How to save a huge structured array in Python?

I have an array in the following format (modified to fit here):

array([(0.358174, -0.508718, 2728, 0.103, 23.255, 22.633, 22.459, 21.911, 21.211, 0.487, 0.126, 0.145, 0.129, 0.264, 23.028, 22.621, 22.563, 22.039, 21.24 , 0.378, 0.164, 0.14 , 0.125, 0.248, 3, 1),
...,
(3.881584, -0.209449, 5052, 0.075, 22.778, 22.741, 22.187, 21.901, 21.29 , 0.308, 0.128, 0.124, 0.148, 0.345, 22.801, 22.859, 22.291, 22.047, 21.441, 0.285, 0.141, 0.119, 1.056, 0.323, 3, 0)],
dtype=[('ra', '<f8'), ('dec', '<f8'), ('run', '<i2'), ('rExtSFD', '<f8'), ('uRaw', '<f8'), ('gRaw', '<f8'), ('rRaw', '<f8'), ('iRaw', '<f8'), ('zRaw', '<f8'), ('uErr', '<f8'), ('gErr', '<f8'), ('rErr', '<f8'), ('iErr', '<f8'), ('zErr', '<f8'), ('uRawPSF', '<f8'), ('gRawPSF', '<f8'), ('rRawPSF', '<f8'), ('iRawPSF', '<f8'), ('zRawPSF', '<f8'), ('upsfErr', '<f8'), ('gpsfErr', '<f8'), ('rpsfErr', '<f8'), ('ipsfErr', '<f8'), ('zpsfErr', '<f8'), ('type', '<i2'), ('ISOLATED', '<i4')])

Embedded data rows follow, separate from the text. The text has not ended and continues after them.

/-- The body of the ENUM cell for chain k on port p (R123). -/
def State.enumBody (s : State) (k p : Nat) : List Byte :=
  bytesLE 1 p ++ bytesLE 1 (if s.endOf p then 1 else 0) ++ zeroBytes 2 ++ (List.range 32).flatMap fun h =>
    bytesLE 2 (s.enumAddress k (s.endOf p) (h + 1))

/-- The UP port on which a chain's ENUM cell leaves: its first port, else the return port of a loop. -/
def State.enumPort (s : State) (k : Nat) : Option Nat := s.upPorts.find? fun p => s.chainPort p == k

/-- ENUM_SEND (R123): one ENUM cell on each chain. -/
def execEnumSend (s : State) : Host.Outcome State Fault Refusal :=
  perform (Effect.when (s.isSender && s.hid.link.enumerated) (Effect.each (fun (c : Nat × Nat) =>
    Effect.when (c.2 != 0) (Effect.ofOption (s.enumPort c.1) fun p => postCell p
      (plainCell 7 s.address 68 0 0 true (s.endOf p) false (s.enumBody c.1 p)))) s.hid.link.chains)) s

/-- The hops of a tile counted from an end (R121). -/
def State.hopsFrom (s : State) (fromEnd : Bool) : Nat :=
  let h := (s.port (if fromEnd then 1 else 0)).hops
  if h = 0x3F then 0x3F else min 0x3E (h + 1)

/-- An address from an ENUM cell, or the command to PASSTHROUGH (R20, R123, R446). -/
def takeAddress (a : Nat) : Effect := .look fun s =>
  if a = 0xFFFF then .seq (set 0x1000 6 0xFFFF)
    (Effect.when ([2, 3, 4, 5, 6, 11].contains s.mode) (.seq (enterMode Mode.passthrough Cause.enumeration)
      (onMode fun m => { m with byEnum := true })))
  else .seq (Effect.when (a != s.address) (set 0x1000 6 a))
    (Effect.when (s.mode == Mode.passthrough && s.hid.mode.byEnum) (enterMode Mode.dark Cause.enumeration))

/-- ENUM_RECEIVE (R20, R21, R123): the oldest ENUM cell taken by a tile. A tile past hop 32 gets no address. -/
def execEnumReceive (s : State) : Host.Outcome State Fault Refusal :=
  perform (withCell (fun c => c.kind == 7) fun _ c => .look fun t =>
    let h := t.hopsFrom (cellField c 1 1 == 1)
    Effect.when (t.isTile && 1 ≤ h && h != 0x3F)
      (takeAddress (if h ≤ 32 then cellField c (4 + 2 * (h - 1)) 2 else 0xFFFF))) s

/-- Answered entries packed into bodies of at most 15 blocks, an entry and its continuations in one. -/
def packAnswers (l : List (List Byte)) : List (List Byte) :=
  l.foldl (fun acc g => match acc.getLast? with
    | some b => if b.length + g.length ≤ 240 then acc.dropLast ++ [b ++ g] else acc ++ [g]
    | none => [g]) []

/-- An answer cell of a sweep, when its last deferred entry has been answered (R129); answers that one cell does not hold
continue in further ones with the same tag. SEQ is that of the sweep, the gateway's count (R108; both DEDUCED, log 58). -/
def answerCell (a : SweepAnswer) (mine : Nat) (body : List Byte) : Cell :=
  ⟨3, false, a.fromEnd, false, false, a.src * 512 + a.tag, mine, body.length, false, false, a.seq, 0, padTo 240 body, 0⟩

/-- One deferred entry has its status and value (R128, R129); a broadcast write has none. -/
def answerDeferred (d : Deferred) (status : Nat) (value : List Byte) : Effect := .look fun s => Effect.when (!d.silent)
  (let blocks := spreadEntry ⟨s.address, d.key, d.op, status, d.label, value⟩
   onLink fun l => { l with owed := match takeFirst (fun a => a.port == d.port && a.tag == d.tag && a.src == d.src && a.left != 0) l.owed with
     | some (a, _) => l.owed.map fun b => if b == a then { a with left := a.left - 1, done := a.done ++ [blocks.flatten] } else b
     | none => l.owed })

I want to find a way to save this array in a txt file so that when I return data.dtype.names[:5], for example (reloading the file), I can get ('ra', 'dec', 'run', 'rExtSFD', 'uRaw').

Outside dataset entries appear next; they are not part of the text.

/-- COMPOSE_DEADLINE on a tile that composes: the tick after the one shown starts with every view of the slot map to do; each
layer and view shows the window of that tick, else the one before while its banks are held and its format fits, and is
then late in 4100h.06 and its count; 4100h.07 shows the late and the stale; 4100h.0A reads 1, or 2 with no view. In a mode
that does not compose it reads 0 and no tick starts. Banks that the next tick's configuration releases are empty, and
windows of a tick that has come are dropped. VIEW_COMPOSED stores the drive image of the next view, one value for each
lamp, in the bank of its older image, with the clip count and the peak of 4200h.04 and .05; the view that is captured goes
into the next slot of the ring when its tick is due, unless a host holds that slot, which counts in 4180h.09; after the
last view 4100h.0A reads 2. COMPOSE_UNDERRUN abandons a view and counts in 1644h.0B. CAPTURE_RING_EMPTY and
CAPTURE_SLOT_RELEASE empty the ring and release the slot held. Nothing else changes but the counts of blocks that were
substituted. (R94, R252, R255, R256, R257, R262, R263, R264, R265, R279, R282, R303) -/
def Obligations.TheCompositorRuns : Prop :=
  let layers (sub : Nat) : List Key := (List.range 8).map fun x => keyOf (0x4110 + x) sub
  (∀ s : State, s.sound = true → s.isTile = true → s.stepped = true → s.up .scan = true → s.up .pipe = true →
    let n := s.tick + 1
    let c := s.configAt n
    let starts : Bool := [4, 6, 11].contains (s.modeAt n) && s.hid.compose.firstAfter.all (· ≤ n)
    let taken (key : Nat) := s.hid.compose.fresh.find? fun f => f.1 == key && f.2.tick == n
    let late := c.composedKeys.filter fun key => (taken key).isNone
    let marked := c.composedKeys.filter fun key => (taken key).any fun f =>
      (descStale f.2.descriptor || descLost f.2.descriptor) && !descClear f.2.descriptor
    let before (key : Nat) := if s.banksReleased c key then none else lookupKey s.hid.compose.current key
    let ran (t : State) : Prop := RunsTo ((s.at n : Rat) - s.period).floor s t ∧ t.outputs = s.outputs ∧
      (∀ f, f ∈ t.hid.compose.fresh ↔ f ∈ s.hid.compose.fresh ∧ n < f.2.tick) ∧
      (∀ key, key ∉ c.composedKeys ∨ starts = false → lookupKey t.hid.compose.current key = before key) ∧
      t.hid = { s.hid with
        almanac := t.hid.almanac
        time := t.hid.time
        compose := t.hid.compose
        scan := { s.hid.scan with
          tds := (List.range 4).map t.panelTemp
          tdsBefore := s.hid.scan.tds
          tdTick := n
          targets := t.hid.scan.targets
          derateNow := t.hid.scan.derateNow
          derateBefore := s.hid.scan.derateNow } }
    (starts = true → Completes .composeDeadline s fun t => ran t ∧ t.hid.compose.tick = some n ∧
      t.hid.compose.todo = c.viewsIn c.profileB ∧ t.hid.compose.late = late ∧
      (∀ key ∈ c.composedKeys, lookupKey t.hid.compose.current key = (match taken key with
        | some f => some f.2
        | none => (before key).filter (c.repeats (key / 8)))) ∧
      (∀ x < 8, let isLate := late.any fun key => key / 8 == x; let isMarked := marked.any fun key => key / 8 == x
        bitAt (t.entry (keyOf 0x4100 6)) x = isLate ∧ bitAt (t.entry (keyOf 0x4100 7)) x = (isLate || isMarked) ∧
        field (t.entry (keyOf (0x4110 + x) 0x11)) 63 48 =
          satAdd 16 (field (s.entry (keyOf (0x4110 + x) 0x11)) 63 48) (if isLate then 1 else 0) ∧
        field (t.entry (keyOf (0x4110 + x) 0x11)) 47 32 =
          satAdd 16 (field (s.entry (keyOf (0x4110 + x) 0x11)) 47 32) (if isMarked then 1 else 0)) ∧
      t.entry (keyOf 0x4100 0x0A) = (if (c.viewsIn c.profileB).isEmpty then 2 else 1) ∧
      Only ([keyOf 0x4100 6, keyOf 0x4100 7, keyOf 0x4100 0x0A, keyOf 0x5000 0x0A, keyOf 0x1400 8] ++ layers 0x11) s t) ∧
    (starts = false → Completes .composeDeadline s fun t => ran t ∧ t.entry (keyOf 0x4100 0x0A) = 0 ∧
      t.hid.compose.tick = s.hid.compose.tick ∧ t.hid.compose.todo = s.hid.compose.todo ∧
      Only [keyOf 0x4100 0x0A, keyOf 0x5000 0x0A] s t)) ∧
  (∀ (s : State) (n v : Nat) (rest : List Nat), s.sound = true → s.up .pipe = true → s.isTile = true →
    s.hid.compose.tick = some n → s.hid.compose.todo = v :: rest →
    let c := s.configAt n
    let first : Bool := s.hid.compose.todo == c.viewsIn c.profileB
    let slots := max 1 (c.entry (keyOf 0x4180 4))
    let next := s.entry (keyOf 0x4180 7) % slots
    let captured : Bool := c.entry (keyOf 0x4180 1) == 1 && c.entry (keyOf 0x4180 2) == v &&
      (n - s.hid.compose.captureFrom.getD n) % max 1 (c.entry (keyOf 0x4180 3)) == 0 &&
      !(c.entry (keyOf 0x4180 5) == 1 && slots ≤ s.hid.compose.captureFull)
    let free : Bool := s.entry (keyOf 0x4180 0x0B) != next
    let number := satAdd 32 (s.entry (keyOf 0x4180 8)) 1
    Completes (.viewComposed v) s fun t =>
      let ys := c.viewLamps t.hid.compose.current (s.tdsFor n) v
      lookupKey t.hid.compose.images v = some ⟨n, s.hid.compose.olderBank v, ys.map driveOf⟩ ∧
      (∀ w, w ≠ v → lookupKey t.hid.compose.images w = lookupKey s.hid.compose.images w) ∧
      (∀ o ∈ lookupKey s.hid.compose.images v, lookupKey t.hid.compose.older v = some o) ∧
      t.hid.compose.todo = rest.filter (· != v) ∧
      t.entry (keyOf 0x4200 4) = ((ys.filter (1 < ·)).length + if first then 0 else s.entry (keyOf 0x4200 4)) % 2 ^ 32 ∧
      t.entry (keyOf 0x4200 5) = ofSigned 32 (clampSigned 32 (ys.foldl (fun m y => max m (roundRat (y * 65536)))
        (if first then -(2 ^ 31) else toSigned 32 (s.entry (keyOf 0x4200 5))))) ∧
      (rest.filter (· != v) = [] → t.entry (keyOf 0x4100 0x0A) = 2) ∧ t.outputs = s.outputs ∧
      (captured = false → t.entry (keyOf 0x4180 7) = s.entry (keyOf 0x4180 7) ∧ SameMemory s t ∧
        t.entry (keyOf 0x4180 8) = s.entry (keyOf 0x4180 8) ∧ t.entry (keyOf 0x4180 9) = s.entry (keyOf 0x4180 9)) ∧
      (captured = true → free = false → SameMemory s t ∧
        t.entry (keyOf 0x4180 9) = satAdd 32 (s.entry (keyOf 0x4180 9)) 1) ∧
      (captured = true → free = true →
        let image := t.captureImage n v (ys.map driveOf) number
        t.bytes (Space.capture.at (next * c.captureSlot)) image.length = image ∧
        t.entry (keyOf 0x4180 8) = number ∧ t.entry (keyOf 0x4180 7) = (next + 1) % slots ∧
        SameMemoryBut (Space.capture.at (next * c.captureSlot)) (max c.captureSlot image.length) s t) ∧
      t.hid = { s.hid with
        compose := t.hid.compose
        almanac := t.hid.almanac
        memory := { s.hid.memory with poison := t.hid.memory.poison } } ∧
      SameEntriesBut ([keyOf 0x4200 4, keyOf 0x4200 5, keyOf 0x4100 8, keyOf 0x4100 0x0A, keyOf 0x4100 0x0B, keyOf 0x4100 0x0C,
        keyOf 0x4180 7, keyOf 0x4180 8, keyOf 0x4180 9, keyOf 0x1400 8] ++ layers 0x11) s t) ∧
  (∀ (s : State) (v : Nat), s.sound = true → s.isTile = true → s.up .pipe = true → v ∈ s.hid.compose.todo →
    Completes (.composeUnderrun v) s fun t => t.hid = { s.hid with
        almanac := t.hid.almanac
        compose := { s.hid.compose with todo := s.hid.compose.todo.filter (· != v) }
        counts := { s.hid.counts with underruns := s.hid.counts.underruns + 1 } } ∧
      t.entry (keyOf 0x1644 0x0B) = satAdd 32 (s.entry (keyOf 0x1644 0x0B)) 1 ∧
      ((∀ w ∈ s.hid.compose.todo, w = v) → t.entry (keyOf 0x4100 0x0A) = 2) ∧ t.outputs = s.outputs ∧
      Only [keyOf 0x1644 0x0B, keyOf 0x4100 0x0A, keyOf 0x1400 8] s t) ∧
  (∀ (s : State) (d : Door), s.sound = true → s.isTile = true → s.servesAt d = true →
    (Acts (.captureRingEmpty d) d Status.ok [keyOf 0x4180 7] s fun t => t.entry (keyOf 0x4180 7) = 0 ∧
      t.hid = { s.hid with almanac := t.hid.almanac, compose := { s.hid.compose with captureFull := 0 } }) ∧
    (Acts (.captureSlotRelease d) d Status.ok [keyOf 0x4180 0x0B] s fun t => t.entry (keyOf 0x4180 0x0B) = 0xFF ∧
      SameBeside s t))

/-- PREVIEW_BUILD puts the image of an output into the bank that it does not read, shows its tick and counts;
PREVIEW_BUILD_ABANDON gives a build up and counts. PREVIEW_FRAME_START counts a frame of the timing generator; an output
that is enabled reads on from the bank newly built, takes the EDID of its sink, shows in 6300h+o.0B no sink, training or
active (log 103), and when active sends the frame and counts it. PREVIEW_LINE_UNDERRUN counts and marks the event.
SYNC_EDGE drives the ball active at the next edge instant for its width and counts; SYNC_START_TIME_WRITE leaves LATE or
PENDING and SYNC_START makes a pending output run at its first edge. PLAN writes the maps that the staged cameras ask for,
or CONSISTENCY where two views want one slot. Nothing else changes. (R94, R268, R269, R272, R280, R295, R299, R300, R303,
R317, R319) -/
def Obligations.PreviewsAndSyncOutputsRun : Prop :=
  (∀ (s : State) (o n : Nat), s.sound = true → s.shaped = true → s.isSender = true → s.up .pipe = true → o < 2 →
    (s.preview o).building = some n →
    let others : Prop := (∀ q, q ≠ o → q < 2 → (s.preview q).building = none)
    let only (t : State) : Prop := (others → t.entry (keyOf 0x6302 7) = 0) ∧ (∀ q, q ≠ o → t.preview q = s.preview q) ∧
      t.hid = { s.hid with ingest := { s.hid.ingest with previews := t.hid.ingest.previews } } ∧ t.outputs = s.outputs
    (s.mode ∈ [Mode.run, Mode.derate, Mode.hold, Mode.bringup] → Completes (.previewBuild o) s fun t =>
      t.preview o = { s.preview o with
        building := none
        built := true
        banks := setAt (s.preview o).banks (1 - (s.preview o).bank) (s.previewImage o true) } ∧
      t.entry (keyOf (0x6300 + o) 0x0F) = n % 2 ^ 64 ∧
      t.entry (keyOf 0x6302 5) = satAdd 32 (s.entry (keyOf 0x6302 5)) 1 ∧ only t ∧
      Only [keyOf (0x6300 + o) 0x0F, keyOf 0x6302 5, keyOf 0x6302 7] s t) ∧
    (Completes (.previewBuildAbandon o) s fun t => t.preview o = { s.preview o with building := none, fresh := true } ∧
      t.entry (keyOf 0x6302 6) = satAdd 32 (s.entry (keyOf 0x6302 6)) 1 ∧ only t ∧
      Only [keyOf 0x6302 6, keyOf 0x6302 7] s t)) ∧
  (∀ (s : State) (o : Nat) (sink : Option PreviewSink), s.sound = true → s.shaped = true → s.isSender = true → o < 2 →
    s.tgRuns o = true →
    let at' := { s.hid.scan with frameAt := setAt s.hid.scan.frameAt o s.hid.time.cycles }
    let frames (t : State) : Prop := t.entry (keyOf (0x4000 + o) 0x0A) = satAdd 32 (s.entry (keyOf (0x4000 + o) 0x0A)) 1
    let p := s.preview o
    let edid := (sink.map fun k => k.edid.take 512).getD []
    let carries (k : PreviewSink) : Bool := s.entry (keyOf (0x4000 + o) 5) * 3 * s.entry (keyOf (0x6300 + o) 8) ≤
      min k.lanes (s.entry (keyOf (0x6300 + o) 0x0A)) * 9697000
    let state := match sink with
      | none => 1
      | some k => if s.entry (keyOf (0x6300 + o) 0x0B) ≤ 1 ∨ carries k = false then 2 else 3
    (s.entry (keyOf (0x6300 + o) 1) = 1 →
      (Completes (.previewFrameStart ⟨o, sink⟩) s fun t => frames t ∧ t.entry (keyOf (0x6300 + o) 0x0B) = state ∧
        t.hid = { s.hid with
          scan := at'
          ingest := { s.hid.ingest with previews := setAt s.hid.ingest.previews o { p with
            fresh := true
            bank := if p.built then 1 - p.bank else p.bank
            built := false
            edid := edid.length } } } ∧
        t.outputs = (if state = 3 then s.outputs ++ [.pixels o (t.previewFrame o)] else s.outputs) ∧
        (s.mode ∉ [Mode.freeze, Mode.dark, Mode.faultdark] →
          t.previewFrame o = (t.preview o).banks.getD (t.preview o).bank []) ∧
        (s.mode = Mode.freeze → ∀ b ∈ t.previewFrame o, b = 0) ∧
        t.entry (keyOf (0x6300 + o) 0x0C) = satAdd 32 (s.entry (keyOf (0x6300 + o) 0x0C)) (if state = 3 then 1 else 0) ∧
        t.bytes (domainBase (keyOf (0x6300 + o) 0x0E)) edid.length = edid ∧
        SameMemoryBut (domainBase (keyOf (0x6300 + o) 0x0E)) edid.length s t ∧
        SameEntriesBut [keyOf (0x6300 + o) 0x0B, keyOf (0x6300 + o) 0x0C, keyOf (0x4000 + o) 0x0A] s t) ∧
      (Completes (.previewLineUnderrun o) s fun t =>
        t.entry (keyOf (0x6300 + o) 0x0D) = satAdd 32 (s.entry (keyOf (0x6300 + o) 0x0D)) 1 ∧
        bitAt (t.entry (keyOf (0x4000 + o) 9)) TgEvent.underrun = true ∧ SameBeside s t ∧ t.outputs = s.outputs ∧
        Only [keyOf (0x6300 + o) 0x0D, keyOf (0x4000 + o) 9, keyOf (0x4000 + o) 0x0F, keyOf 0x1400 8] s t)) ∧
    (s.entry (keyOf (0x6300 + o) 1) ≠ 1 → Completes (.previewFrameStart ⟨o, sink⟩) s fun t => frames t ∧
      t.hid = { s.hid with scan := at' } ∧ t.outputs = s.outputs ∧ Only [keyOf (0x4000 + o) 0x0A] s t)) ∧
  (∀ (s : State) (k : Nat) (e : Int), s.sound = true → k < 8 →
    let i := 0x4330 + k
    let runs (t : State) : Prop := t.hid.time.now = max s.hid.time.now (e.toNat * 4096)
    (s.syncRuns k = true → s.nextEdge k s.step64 = some e → Completes (.syncEdge k) s fun t => runs t ∧
      t.outputs = s.outputs ++ [.pulse k (s.entry (keyOf i 6) == 0) e (s.entry (keyOf i 5))] ∧
      t.entry (keyOf i 9) = satAdd 32 (s.entry (keyOf i 9)) 1 ∧
      t.hid = { s.hid with
        time := t.hid.time
        ingest := { s.hid.ingest with edges := insertKey s.hid.ingest.edges k e } } ∧ Only [keyOf i 9] s t) ∧
    (let due := (s.ns : Int) + lt32Diff (s.entry (keyOf i 7)) s.lt32;
      s.isSender = true → s.stepped = true → s.syncMode = true → s.entry (keyOf i 1) = 2 →
      s.entry (keyOf i 8) = Status.pending → s.nextEdge k (max (80 * due) s.step64) = some e → Completes (.syncStart k) s
        fun t => runs t ∧ t.entry (keyOf i 8) = Status.applied ∧ t.outputs = s.outputs ∧
        t.hid = { s.hid with time := t.hid.time } ∧ Only [keyOf i 8] s t) ∧
    (∀ (d : Door) (lt : Nat), s.isSender = true → s.servesAt d = true → lt < 2 ^ 32 →
      Acts (.syncStartTimeWrite d k lt) d Status.ok [keyOf i 7, keyOf i 8] s fun t => t.entry (keyOf i 7) = lt ∧
        t.entry (keyOf i 8) = (if lt32Diff lt s.lt32 ≤ 0 then Status.late else Status.pending) ∧ SameBeside s t)) ∧
  (∀ (s : State) (d : Door), s.sound = true → s.isSender = true → s.servesAt d = true →
    let c := s.planConfig
    let clash : Bool := [false, true].any fun b => (List.range (c.slotsIn b)).any fun k => decide (1 < (c.plannedView b k).length)
    (clash = true → Acts (.plan d) d Status.ok [keyOf 0x4320 2] s fun t => t.entry (keyOf 0x4320 2) = Status.consistency ∧
      SameBeside s t) ∧
    (clash = false → Acts (.plan d) d Status.ok ([2, 3, 4, 5, 6].map (keyOf 0x4320)) s fun t =>
      t.entry (keyOf 0x4320 2) = Status.ok ∧ SameBeside s t ∧
      ((∀ q < 8, c.entry (keyOf (0x4310 + q) 2) < 16) → c.entry (keyOf 0x4320 7) < 16 → ∀ b : Bool, ∀ k < 32,
        field (t.entry (keyOf 0x4320 ((if b then 5 else 3) + k / 16))) (4 * (k % 16) + 3) (4 * (k % 16)) =
          if k < c.slotsIn b then (c.plannedView b k).headD (c.entry (keyOf 0x4320 7)) else 0)))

However, all the attempts I've made so far (using np.savetxt, for example, and setting fmt='%f...' for all dtypes) haven't worked. I don't want to resort to Pandas. Does anyone have a suggestion?

Solution

Here's a small example:

In [124]: dt = np.dtype([('x','f'),('y','i')])    
In [125]: dt
Out[125]: dtype([('x', '<f4'), ('y', '<i4')])    
In [126]: arr = np.array([(1,2),(3,4),(5,6)],dt)    
In [127]: arr
Out[127]: array([(1., 2), (3., 4), (5., 6)], dtype=[('x', '<f4'), ('y', '<i4')])

Save the array, and show the resulting file:

In [131]: np.savetxt('test.txt',arr, fmt='%f, %d',header='x, y',comments='')

In [132]: !more test.txt
x, y
1.000000, 2
3.000000, 4
5.000000, 6

This can be loaded with:

In [133]: data = np.genfromtxt('test.txt',delimiter=',',dtype=None, names=True)    
In [134]: data
Out[134]: array([(1., 2), (3., 4), (5., 6)], dtype=[('x', '<f8'), ('y', '<i4')])

savetxt just iterates through arr, and writes fmt%tuple(row) to the file. The array dtype is not used for this.

header could be derived from arr.dtype.names. I explicitly turned off the default comment character.

genfromtxt reads the text file; dtype=None tells it to deduce column dtypes. names=True tells it to take the dtype names from the header.

Without the header, or just ignoring it, we can use the dtype directly:

In [136]: np.genfromtxt('test.txt',delimiter=',',dtype=dt, skip_header=1)
Out[136]: array([(1., 2), (3., 4), (5., 6)], dtype=[('x', '<f4'), ('y', '<i4')])

Note, the csv file itself does not directly have dtype information; it has to be inferred, or you have to know it before hand.